◆ Task details ◆
Every line of the records that holds the word "none" should be copied.

Data in this exercise: Begin

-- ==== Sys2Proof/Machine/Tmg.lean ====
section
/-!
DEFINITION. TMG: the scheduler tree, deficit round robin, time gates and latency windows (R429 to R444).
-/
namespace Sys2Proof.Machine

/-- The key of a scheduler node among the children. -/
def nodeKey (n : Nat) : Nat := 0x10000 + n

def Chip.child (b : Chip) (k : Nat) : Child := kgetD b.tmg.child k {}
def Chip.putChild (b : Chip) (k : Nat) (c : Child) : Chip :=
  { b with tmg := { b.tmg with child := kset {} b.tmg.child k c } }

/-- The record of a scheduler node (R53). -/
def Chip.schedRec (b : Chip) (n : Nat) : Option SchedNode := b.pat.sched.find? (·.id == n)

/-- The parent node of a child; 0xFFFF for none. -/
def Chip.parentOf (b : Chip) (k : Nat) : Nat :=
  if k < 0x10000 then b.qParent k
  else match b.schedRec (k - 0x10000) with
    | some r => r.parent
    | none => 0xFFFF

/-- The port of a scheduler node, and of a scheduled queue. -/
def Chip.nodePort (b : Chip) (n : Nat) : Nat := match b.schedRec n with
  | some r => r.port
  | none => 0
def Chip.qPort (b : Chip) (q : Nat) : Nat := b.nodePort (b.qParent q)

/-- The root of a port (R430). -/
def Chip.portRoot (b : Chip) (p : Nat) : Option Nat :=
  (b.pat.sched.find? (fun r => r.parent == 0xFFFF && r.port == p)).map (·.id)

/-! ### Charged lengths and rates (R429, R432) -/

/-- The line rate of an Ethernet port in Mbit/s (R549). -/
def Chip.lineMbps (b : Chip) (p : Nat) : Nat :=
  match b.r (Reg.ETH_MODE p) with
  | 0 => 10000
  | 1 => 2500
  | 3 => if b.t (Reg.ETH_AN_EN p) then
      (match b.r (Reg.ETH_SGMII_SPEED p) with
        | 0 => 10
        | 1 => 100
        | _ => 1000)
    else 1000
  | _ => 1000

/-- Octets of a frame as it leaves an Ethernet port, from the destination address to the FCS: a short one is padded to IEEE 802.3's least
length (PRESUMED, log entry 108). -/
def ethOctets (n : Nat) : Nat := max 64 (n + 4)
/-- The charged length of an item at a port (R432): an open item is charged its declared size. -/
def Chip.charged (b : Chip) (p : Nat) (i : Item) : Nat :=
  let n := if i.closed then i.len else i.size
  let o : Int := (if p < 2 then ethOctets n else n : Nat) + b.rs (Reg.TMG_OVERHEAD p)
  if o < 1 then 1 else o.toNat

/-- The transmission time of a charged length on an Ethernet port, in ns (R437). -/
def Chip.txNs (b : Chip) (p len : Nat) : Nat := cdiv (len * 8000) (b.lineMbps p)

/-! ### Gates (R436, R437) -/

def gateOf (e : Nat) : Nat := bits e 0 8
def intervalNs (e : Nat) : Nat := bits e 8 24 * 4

Data in this exercise: End

◆ Solution for this exercise ◆
/-- The parent node of a child; 0xFFFF for none. -/
    | none => 0xFFFF
  | none => 0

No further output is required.